__What is needed__. In the material below, list every line carrying the string "formed".

__Data for this exercise__.
-- ==== Sys2Proof/Tests/Slice0.lean ====
section
/-! SUPPORT. The row's own tests: an ill-formed command for each check of `WellFormed`, values that the spec works out, and for every
statement with hypotheses a state and operands that meet them. -/

set_option Elab.async false
set_option linter.unusedVariables false

namespace Sys2Proof.Tests

open Sys2Proof Sys2Proof.Machine

/-! ## Ill-formed commands are refused -/

/-- A VF below 1 is no requester. -/
theorem test_wf_requester : Instr.wf (.evtForce (.vf 0) 0 0) = false := by decide +kernel

/-- An address beyond the register space. -/
theorem test_wf_register_address : Instr.wf (.evtForce .pf 67108864 0) = false := by decide +kernel

/-- A value wider than 32 bits. -/
theorem test_wf_word : Instr.wf (.go .pf 0 4294967296) = false := by decide +kernel

/-- A register write of three bytes. -/
theorem test_wf_write_size : Instr.wf (.regWrite .pf 0 0 3) = false := by decide +kernel

/-- Raised events wider than the word and the contexts' own events. -/
theorem test_wf_raised : Instr.wf (.evtPendClear .pf 0 0 (2 ^ 80)) = false := by decide +kernel

/-- An increment wider than the word. -/
theorem test_wf_increment : Instr.wf (.rcRead .pf 0 4294967296) = false := by decide +kernel

/-- A read outside the register space. -/
theorem test_wf_latch_address : Instr.wf (.loReadLatch .pf 67108864) = false := by decide +kernel

/-- Context 16. -/
theorem test_wf_context : Instr.wf (.recv ⟨16, 0, 0⟩) = false := by decide +kernel

/-- A step number wider than 32 bits. -/
theorem test_wf_step : Instr.wf (.stepClose 0 4294967296) = false := by decide +kernel

/-- A COLL_ID wider than 16 bits. -/
theorem test_wf_collective : Instr.wf (.gatherBlockSend 0 0 65536 0) = false := by decide +kernel

/-- An address of the own partial beyond module memory. -/
theorem test_wf_own_address : Instr.wf (.partialAdd 0 0 0 1099511627776) = false := by decide +kernel

/-- Queue 4 of a context. -/
theorem test_wf_queue : Instr.wf (.commandStart 0 4) = false := by decide +kernel

/-- Cluster 256. -/
theorem test_wf_cluster : Instr.wf (.tallySend 256) = false := by decide +kernel

/-- Unit 4 of a cluster. -/
theorem test_wf_cluster_unit : Instr.wf (.matmulDescriptor 0 0 4) = false := by decide +kernel

/-- Unit 1,024. -/
theorem test_wf_unit : Instr.wf (.descTake 1024) = false := by decide +kernel

/-- A flipped cell beyond the working tile. -/
theorem test_wf_flips : Instr.wf (.tileEnd 0 0 false [(4160, 1)] ⟨0, 0⟩) = false := by decide +kernel

/-- A cluster SRAM address of 24 bits. -/
theorem test_wf_sram : Instr.wf (.reductionFold 0 8388608 0 0 0 true) = false := by decide +kernel

/-- Region 32. -/
theorem test_wf_region : Instr.wf (.rootJobScan 32) = false := by decide +kernel

/-- A wide descriptor for a unit of another region. -/
theorem test_wf_wide_region : Instr.wf (.wideDescIssue 1 0 ⟨List.replicate 32 0, [], false⟩) = false := by decide +kernel

/-- A wide descriptor of 31 bytes. -/
theorem test_wf_wide_length : Instr.wf (.wideDescIssue 0 0 ⟨List.replicate 31 0, [], false⟩) = false := by decide +kernel

/-- Die 4. -/
theorem test_wf_die : Instr.wf (.memRequest 4 0 0 0 false false [] 0) = false := by decide +kernel

/-- Memory class 9. -/
theorem test_wf_class : Instr.wf (.memRequest 0 0 9 0 false false [] 0) = false := by decide +kernel

/-- An address beyond 40 bits. -/
theorem test_wf_memory_address : Instr.wf (.memRequest 0 0 0 1099511627776 false false [] 0) = false := by decide +kernel

/-- A memory write of no bytes. -/
theorem test_wf_write_length : Instr.wf (.memRequest 0 0 0 0 true false [] 0) = false := by decide +kernel

/-- Stack 16. -/
theorem test_wf_stack : Instr.wf (.parkStall 16) = false := by decide +kernel

/-- Weir partition 16. -/
theorem test_wf_weir_part : Instr.wf (.weirAdmit 0 16 0) = false := by decide +kernel

/-- Sluice 538. -/
theorem test_wf_sluice : Instr.wf (.sluiceGrant 538 0) = false := by decide +kernel

/-- Column 64 of a page. -/
theorem test_wf_repair_column : Instr.wf (.fieldRepairDone 0 ⟨true, [64]⟩) = false := by decide +kernel

/-- Channel 512. -/
theorem test_wf_channel : Instr.wf (.memWrite 512) = false := by decide +kernel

__Solution to this exercise__.
/-! SUPPORT. The row's own tests: an ill-formed command for each check of `WellFormed`, values that the spec works out, and for every
/-! ## Ill-formed commands are refused -/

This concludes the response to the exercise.